QUICK REVIEW

[논문 리뷰] MultiVis-Agent: A Multi-Agent Framework with Logic Rules for Reliable and Comprehensive Cross-Modal Data Visualization

Jinwei Lu, Yuanfeng Song|arXiv (Cornell University)|2026. 01. 26.

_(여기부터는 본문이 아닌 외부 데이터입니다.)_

-- ==== Sys2Proof/Laws/Issue.lean ====
section
/-! SUPPORT. The issue of an instruction, said once: where it may issue it comes to its own meaning, and retiring it changes
nothing but the places of its slices and what `outside` puts aside. -/

namespace Sys2Proof.Machine

/-! Reconvergence requests touch the agenda alone. -/

theorem filter_insertDue (d : Due) (h : notRecon d = false) (l : List Due) : (insertDue d l).filter notRecon = l.filter notRecon := by
  induction l with
  | nil => simp [insertDue, h]
  | cons a t ih =>
    unfold insertDue
    split
    · simp [List.filter_cons, ih]
    · simp [List.filter_cons, h]

/-- A state of which only the agenda has changed. -/
theorem askRecon_eq (s : State) : ∃ a, askRecon s = { s with agenda := a } ∧ a.filter notRecon = s.agenda.filter notRecon := by
  unfold askRecon
  generalize reconDue s.gang = rs
  suffices h : ∀ u : State, (∃ a, u = { s with agenda := a } ∧ a.filter notRecon = s.agenda.filter notRecon) →
      ∃ a, rs.foldl (fun s r => later 0 (.gang s.gang.key) (.reconvergenceRelease s.gang.key (BitVec.ofNat 32 r)) s) u = { s with agenda := a } ∧
        a.filter notRecon = s.agenda.filter notRecon from h s ⟨s.agenda, rfl, rfl⟩
  induction rs with
  | nil => intro u hu; exact hu
  | cons r t ih =>
    intro u ⟨a, hu, ha⟩
    rw [List.foldl_cons]
    refine ih _ ⟨insertDue ⟨u.clk + 0, .gang u.gang.key, .reconvergenceRelease u.gang.key (BitVec.ofNat 32 r)⟩ u.agenda, ?_, ?_⟩
    · rw [hu]; rfl
    · rw [filter_insertDue _ rfl, hu]; exact ha

/-! Splitting the split table. -/

theorem nth_map_range {α : Type} (d : α) (f : Nat → α) (n k : Nat) : nth d ((List.range n).map f) k = if k < n then f k else d := by
  unfold nth
  simp only [List.getD_eq_getElem?_getD, List.getElem?_map]
  by_cases h : k < n
  · simp [h]
  · simp [h]

theorem entryOf_modSplit (fr : BitVec 8) (f : SplitEntry → SplitEntry) (s : State) (k : Nat) :
    entryOf (modSplit fr f s).gang k = if fr.getLsbD k = true ∧ k < s.gang.split.length then f (entryOf s.gang k) else entryOf s.gang k := by
  unfold modSplit entryOf
  simp only [modGang_gang]
  rw [nth_map_range]
  by_cases h : k < s.gang.split.length
  · simp [h]
  · simp only [h, if_false, and_false]
    simp [nth, List.getD_eq_getElem?_getD, List.getElem?_eq_none (Nat.le_of_not_lt h)]

theorem length_modSplit (fr : BitVec 8) (f : SplitEntry → SplitEntry) (s : State) :
    (modSplit fr f s).gang.split.length = s.gang.split.length := by simp [modSplit]

theorem parts_aside (l : List Part) (n : Nat) (f : Part → Part) (h : ∀ p, (f p).aside = p.aside) :
    (modNth l n f).map Part.aside = l.map Part.aside := by
  unfold modNth
  apply List.ext_getElem?
  intro i
  simp only [List.getElem?_map, List.getElem?_modify]
  cases l[i]? with
  | none => rfl
  | some p => by_cases e : n = i <;> simp [e, h]

/-- What is left of a state as an instruction of a fragment retires, and what of it the fragment's place does not touch. -/
structure Beside (s t : State) : Prop where
  cells : t.gang.v = s.gang.v
  scal : t.gang.s = s.gang.s
  preds : t.gang.p = s.gang.p
  mode : t.gang.mode = s.gang.mode
  kv : t.block.kv = s.block.kv
  kfull : t.block.kfull = s.block.kfull
  errs : t.gang.errs = s.gang.errs
  others : ∀ k, s.frag.getLsbD k = false → entryOf t.gang k = entryOf s.gang k
  rest : outside t = outside s

theorem Beside.refl (s : State) : Beside s s := ⟨rfl, rfl, rfl, rfl, rfl, rfl, rfl, fun _ _ => rfl, rfl⟩

theorem Beside.trans {s t u : State} (a : Beside s t) (b : Beside t u) : Beside s u :=
  ⟨b.cells.trans a.cells, b.scal.trans a.scal, b.preds.trans a.preds, b.mode.trans a.mode, b.kv.trans a.kv, b.kfull.trans a.kfull, b.errs.trans a.errs,
    fun k h => (b.others k (by rw [show t.frag = s.frag from congrArg (fun x => x.frag) a.rest]; exact h)).trans (a.others k h), b.rest.trans a.rest⟩

theorem beside_askRecon (s : State) : Beside s (askRecon s) := by
  obtain ⟨a, h, ha⟩ := askRecon_eq s
  rw [h]
  exact ⟨rfl, rfl, rfl, rfl, rfl, rfl, rfl, fun _ _ => rfl, by unfold outside; simp only [ha]⟩

theorem beside_modSplit (f : SplitEntry → SplitEntry) (s : State) : Beside s (modSplit s.frag f s) :=
  ⟨rfl, rfl, rfl, rfl, rfl, rfl, rfl, fun k h => by rw [entryOf_modSplit]; simp [h], rfl⟩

Data Visualization and Analytics인용 수 0

한 줄 요약

MultiVis-Agent는 네 가지 시나리오에 걸친 신뢰할 수한 교차 모드 시각화 생성을 위한 논리 규칙 보강 다중 에이전트 프레임워크를 도입하고, 벤치마크와 베이스라인 대비 강력한 실증 이점을 제공합니다.

ABSTRACT

Real-world visualization tasks involve complex, multi-modal requirements that extend beyond simple text-to-chart generation, requiring reference images, code examples, and iterative refinement. Current systems exhibit fundamental limitations: single-modality input, one-shot generation, and rigid workflows. While LLM-based approaches show potential for these complex requirements, they introduce reliability challenges including catastrophic failures and infinite loop susceptibility. To address this gap, we propose MultiVis-Agent, a logic rule-enhanced multi-agent framework for reliable multi-modal and multi-scenario visualization generation. Our approach introduces a four-layer logic rule framework that provides mathematical guarantees for system reliability while maintaining flexibility. Unlike traditional rule-based systems, our logic rules are mathematical constraints that guide LLM reasoning rather than replacing it. We formalize the MultiVis task spanning four scenarios from basic generation to iterative refinement, and develop MultiVis-Bench, a benchmark with over 1,000 cases for multi-modal visualization evaluation. Extensive experiments demonstrate that our approach achieves 75.63% visualization score on challenging tasks, significantly outperforming baselines (57.54-62.79%), with task completion rates of 99.58% and code execution success rates of 94.56% (vs. 74.48% and 65.10% without logic rules), successfully addressing both complexity and reliability challenges in automated visualization generation.

연구 동기 및 목표

Text-to-Vis를 다중 모달 입력(텍스트, 이미지, 코드)으로 확장하고 현실 세계의 워크플로를 반영하기 위한 반복적 정제.
LLM 기반 시각화의 신뢰 가능성을 형식적 논리 제약과 중앙 집중식 코디네이터로 보장.
네 가지 시각화 시나리오를 형식화하고 실행 가능한 Python 코드가 포함된 벤치마크(MultiVis-Bench)를 발표.
벡터 기반의 대안 대비 시각화 품질, 작업 완료, 코드 실행 성공에서 실질적인 실증 이득을 보여준다.

제안 방법

LLM 추론을 안내하기 위해 (CR, TE, EH, RC) 네 층의 논리 규칙 프레임워크를 제안하되 이를 대체하지 않는다.
데이터베이스/쿼리, 시각화 구현, 검증 및 평가 에이전트를 조정하는 중앙 집중식 코디네이터 에이전트를 구현한다.
네 가지 MultiVis 시나리오(Basic Generation, Image-Referenced Generation, Code-Referenced Generation, Iterative Refinement)를 형식화하고 127개의 차트 유형과 141개의 데이터베이스에서 1,202개의 사례로 MultiVis-Bench를 구축한다.
형식적 정리를 통해 매개변수 안전성, 오류 복구 및 종료에 대한 수학적 보장을 제공한다.
벤치마크를 통해 시각화 점수, 작업 완료 및 코드 실행 성공에서의 개선을 평가한다.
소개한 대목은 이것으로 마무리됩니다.